→ ACTIVITY:
Only a number is expected here: the count of lines in this data where "cfgFmt" occurs.

→ DATA SECTION:
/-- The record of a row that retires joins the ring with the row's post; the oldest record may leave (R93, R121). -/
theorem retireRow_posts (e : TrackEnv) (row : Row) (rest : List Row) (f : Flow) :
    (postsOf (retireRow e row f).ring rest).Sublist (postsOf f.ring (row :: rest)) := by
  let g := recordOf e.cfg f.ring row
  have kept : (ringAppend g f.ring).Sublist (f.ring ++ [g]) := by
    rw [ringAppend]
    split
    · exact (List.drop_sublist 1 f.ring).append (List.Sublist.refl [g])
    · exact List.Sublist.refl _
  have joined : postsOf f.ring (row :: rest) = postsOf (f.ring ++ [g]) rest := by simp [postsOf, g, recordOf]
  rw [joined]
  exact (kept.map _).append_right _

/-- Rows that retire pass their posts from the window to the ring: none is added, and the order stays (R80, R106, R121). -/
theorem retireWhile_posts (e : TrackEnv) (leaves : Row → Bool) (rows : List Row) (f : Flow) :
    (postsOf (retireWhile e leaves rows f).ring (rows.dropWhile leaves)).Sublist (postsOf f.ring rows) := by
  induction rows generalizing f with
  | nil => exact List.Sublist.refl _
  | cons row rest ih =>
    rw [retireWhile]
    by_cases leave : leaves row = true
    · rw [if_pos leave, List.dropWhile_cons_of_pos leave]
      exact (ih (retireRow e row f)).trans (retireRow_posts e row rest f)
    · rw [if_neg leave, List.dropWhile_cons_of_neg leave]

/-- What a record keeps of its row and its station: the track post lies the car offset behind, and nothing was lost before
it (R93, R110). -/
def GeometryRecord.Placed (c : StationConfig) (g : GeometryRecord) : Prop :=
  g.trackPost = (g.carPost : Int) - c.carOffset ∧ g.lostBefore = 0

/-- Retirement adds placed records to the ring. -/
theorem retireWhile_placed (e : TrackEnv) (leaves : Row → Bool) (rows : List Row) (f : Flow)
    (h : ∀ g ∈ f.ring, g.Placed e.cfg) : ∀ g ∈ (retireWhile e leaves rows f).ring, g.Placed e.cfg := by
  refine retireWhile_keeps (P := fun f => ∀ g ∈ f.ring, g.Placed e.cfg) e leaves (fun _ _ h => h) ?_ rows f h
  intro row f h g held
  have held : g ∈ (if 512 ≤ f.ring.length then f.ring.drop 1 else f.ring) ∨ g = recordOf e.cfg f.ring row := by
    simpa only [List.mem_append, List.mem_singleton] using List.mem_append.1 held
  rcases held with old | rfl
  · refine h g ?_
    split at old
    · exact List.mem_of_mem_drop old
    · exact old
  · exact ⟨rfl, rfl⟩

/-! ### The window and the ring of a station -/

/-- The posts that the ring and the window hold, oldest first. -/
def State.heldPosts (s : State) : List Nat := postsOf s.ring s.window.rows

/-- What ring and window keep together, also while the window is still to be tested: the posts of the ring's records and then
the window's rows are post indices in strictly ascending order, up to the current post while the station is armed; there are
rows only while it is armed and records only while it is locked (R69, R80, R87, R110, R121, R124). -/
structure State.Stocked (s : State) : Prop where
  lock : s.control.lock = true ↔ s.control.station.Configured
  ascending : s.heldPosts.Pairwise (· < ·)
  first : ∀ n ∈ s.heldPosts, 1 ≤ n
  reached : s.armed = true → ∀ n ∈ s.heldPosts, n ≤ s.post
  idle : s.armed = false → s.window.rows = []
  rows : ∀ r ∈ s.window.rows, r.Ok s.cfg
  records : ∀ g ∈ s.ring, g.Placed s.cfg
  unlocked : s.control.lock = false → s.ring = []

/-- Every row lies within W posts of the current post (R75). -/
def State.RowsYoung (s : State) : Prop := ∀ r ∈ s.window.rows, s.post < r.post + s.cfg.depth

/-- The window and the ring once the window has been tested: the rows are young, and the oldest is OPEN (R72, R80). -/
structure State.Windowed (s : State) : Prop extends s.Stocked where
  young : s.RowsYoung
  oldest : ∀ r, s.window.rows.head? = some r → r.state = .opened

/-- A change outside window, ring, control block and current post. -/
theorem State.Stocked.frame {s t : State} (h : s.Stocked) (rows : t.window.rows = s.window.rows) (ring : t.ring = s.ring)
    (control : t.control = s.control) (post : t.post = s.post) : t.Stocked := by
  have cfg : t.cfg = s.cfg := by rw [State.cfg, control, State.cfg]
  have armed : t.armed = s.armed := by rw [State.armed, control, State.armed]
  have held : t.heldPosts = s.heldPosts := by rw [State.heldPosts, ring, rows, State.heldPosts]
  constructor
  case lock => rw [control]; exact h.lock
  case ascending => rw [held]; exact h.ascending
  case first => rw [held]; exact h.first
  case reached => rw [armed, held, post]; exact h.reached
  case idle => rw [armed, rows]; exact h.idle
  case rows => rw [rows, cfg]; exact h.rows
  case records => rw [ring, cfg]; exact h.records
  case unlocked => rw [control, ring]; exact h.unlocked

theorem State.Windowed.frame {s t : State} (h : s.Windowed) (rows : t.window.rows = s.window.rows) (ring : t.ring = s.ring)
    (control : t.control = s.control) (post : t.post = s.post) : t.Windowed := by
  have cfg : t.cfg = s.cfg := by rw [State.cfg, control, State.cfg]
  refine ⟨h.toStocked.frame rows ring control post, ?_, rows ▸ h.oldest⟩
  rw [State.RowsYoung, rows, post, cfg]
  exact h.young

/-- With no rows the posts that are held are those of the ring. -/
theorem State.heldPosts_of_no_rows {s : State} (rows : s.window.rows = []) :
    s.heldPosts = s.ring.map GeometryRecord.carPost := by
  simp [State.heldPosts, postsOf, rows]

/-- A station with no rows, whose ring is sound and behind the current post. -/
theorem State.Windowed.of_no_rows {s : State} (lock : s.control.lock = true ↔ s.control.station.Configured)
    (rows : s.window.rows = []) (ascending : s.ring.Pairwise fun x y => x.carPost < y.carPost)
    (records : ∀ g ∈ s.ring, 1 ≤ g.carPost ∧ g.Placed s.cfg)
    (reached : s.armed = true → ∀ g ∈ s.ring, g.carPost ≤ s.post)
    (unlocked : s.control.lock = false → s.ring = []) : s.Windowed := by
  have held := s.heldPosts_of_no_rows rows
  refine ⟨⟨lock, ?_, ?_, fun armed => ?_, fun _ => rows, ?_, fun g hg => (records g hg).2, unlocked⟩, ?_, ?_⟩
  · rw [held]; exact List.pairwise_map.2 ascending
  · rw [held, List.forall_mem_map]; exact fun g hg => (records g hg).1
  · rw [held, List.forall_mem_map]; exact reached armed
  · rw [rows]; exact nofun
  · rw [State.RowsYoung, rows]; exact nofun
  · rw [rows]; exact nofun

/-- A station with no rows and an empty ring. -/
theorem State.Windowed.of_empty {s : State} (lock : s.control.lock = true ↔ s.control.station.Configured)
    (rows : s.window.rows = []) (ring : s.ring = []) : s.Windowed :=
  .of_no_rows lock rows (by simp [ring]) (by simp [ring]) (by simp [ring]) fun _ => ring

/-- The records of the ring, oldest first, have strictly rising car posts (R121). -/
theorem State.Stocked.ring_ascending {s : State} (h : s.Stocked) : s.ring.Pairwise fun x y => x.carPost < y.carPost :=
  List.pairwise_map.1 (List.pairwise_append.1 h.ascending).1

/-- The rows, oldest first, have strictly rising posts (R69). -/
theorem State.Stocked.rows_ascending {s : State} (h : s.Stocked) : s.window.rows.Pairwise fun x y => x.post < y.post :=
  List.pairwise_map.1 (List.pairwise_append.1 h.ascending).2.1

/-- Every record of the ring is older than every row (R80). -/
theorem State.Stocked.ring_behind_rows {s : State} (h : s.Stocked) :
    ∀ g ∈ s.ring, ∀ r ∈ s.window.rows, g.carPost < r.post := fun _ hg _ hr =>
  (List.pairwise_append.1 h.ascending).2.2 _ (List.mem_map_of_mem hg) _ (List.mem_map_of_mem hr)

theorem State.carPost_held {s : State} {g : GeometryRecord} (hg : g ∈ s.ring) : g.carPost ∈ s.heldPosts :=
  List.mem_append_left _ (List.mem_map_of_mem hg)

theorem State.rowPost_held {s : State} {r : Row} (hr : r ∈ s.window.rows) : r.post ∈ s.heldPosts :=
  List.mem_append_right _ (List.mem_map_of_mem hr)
...
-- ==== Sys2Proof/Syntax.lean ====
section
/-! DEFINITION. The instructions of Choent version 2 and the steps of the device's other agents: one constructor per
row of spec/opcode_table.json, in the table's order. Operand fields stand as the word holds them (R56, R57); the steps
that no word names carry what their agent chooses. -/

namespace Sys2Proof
...
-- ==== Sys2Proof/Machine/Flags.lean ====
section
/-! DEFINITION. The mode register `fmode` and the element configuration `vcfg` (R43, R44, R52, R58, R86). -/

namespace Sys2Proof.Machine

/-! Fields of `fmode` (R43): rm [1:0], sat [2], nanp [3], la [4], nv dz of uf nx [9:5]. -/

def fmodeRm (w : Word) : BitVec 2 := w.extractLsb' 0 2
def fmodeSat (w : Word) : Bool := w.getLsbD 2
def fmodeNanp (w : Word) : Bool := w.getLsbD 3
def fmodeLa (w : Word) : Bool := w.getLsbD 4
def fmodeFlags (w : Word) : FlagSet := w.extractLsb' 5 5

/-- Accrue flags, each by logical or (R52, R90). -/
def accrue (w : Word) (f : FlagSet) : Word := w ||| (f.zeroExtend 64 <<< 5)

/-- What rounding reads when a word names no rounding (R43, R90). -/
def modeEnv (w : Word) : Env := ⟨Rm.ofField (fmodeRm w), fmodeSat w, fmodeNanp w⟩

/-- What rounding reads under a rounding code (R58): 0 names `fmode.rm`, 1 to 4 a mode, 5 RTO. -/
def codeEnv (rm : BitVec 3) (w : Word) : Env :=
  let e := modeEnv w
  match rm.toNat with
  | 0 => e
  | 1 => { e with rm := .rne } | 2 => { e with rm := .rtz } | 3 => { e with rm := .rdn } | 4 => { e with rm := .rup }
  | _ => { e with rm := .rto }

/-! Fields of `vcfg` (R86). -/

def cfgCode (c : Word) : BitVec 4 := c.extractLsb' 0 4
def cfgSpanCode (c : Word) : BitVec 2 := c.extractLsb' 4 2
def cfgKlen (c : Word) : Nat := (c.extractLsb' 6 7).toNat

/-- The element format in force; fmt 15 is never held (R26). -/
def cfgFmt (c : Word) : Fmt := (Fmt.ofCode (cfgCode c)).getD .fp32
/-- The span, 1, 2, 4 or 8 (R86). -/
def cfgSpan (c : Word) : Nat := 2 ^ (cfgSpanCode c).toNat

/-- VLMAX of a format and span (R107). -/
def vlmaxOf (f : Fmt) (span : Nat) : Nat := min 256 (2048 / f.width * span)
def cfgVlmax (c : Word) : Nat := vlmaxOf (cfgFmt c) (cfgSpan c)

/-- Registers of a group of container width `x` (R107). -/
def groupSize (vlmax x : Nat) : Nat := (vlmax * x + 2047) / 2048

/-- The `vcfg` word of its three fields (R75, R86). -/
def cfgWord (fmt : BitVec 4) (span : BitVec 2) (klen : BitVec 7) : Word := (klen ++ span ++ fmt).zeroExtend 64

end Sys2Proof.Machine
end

→ RESPONSE AREA:
2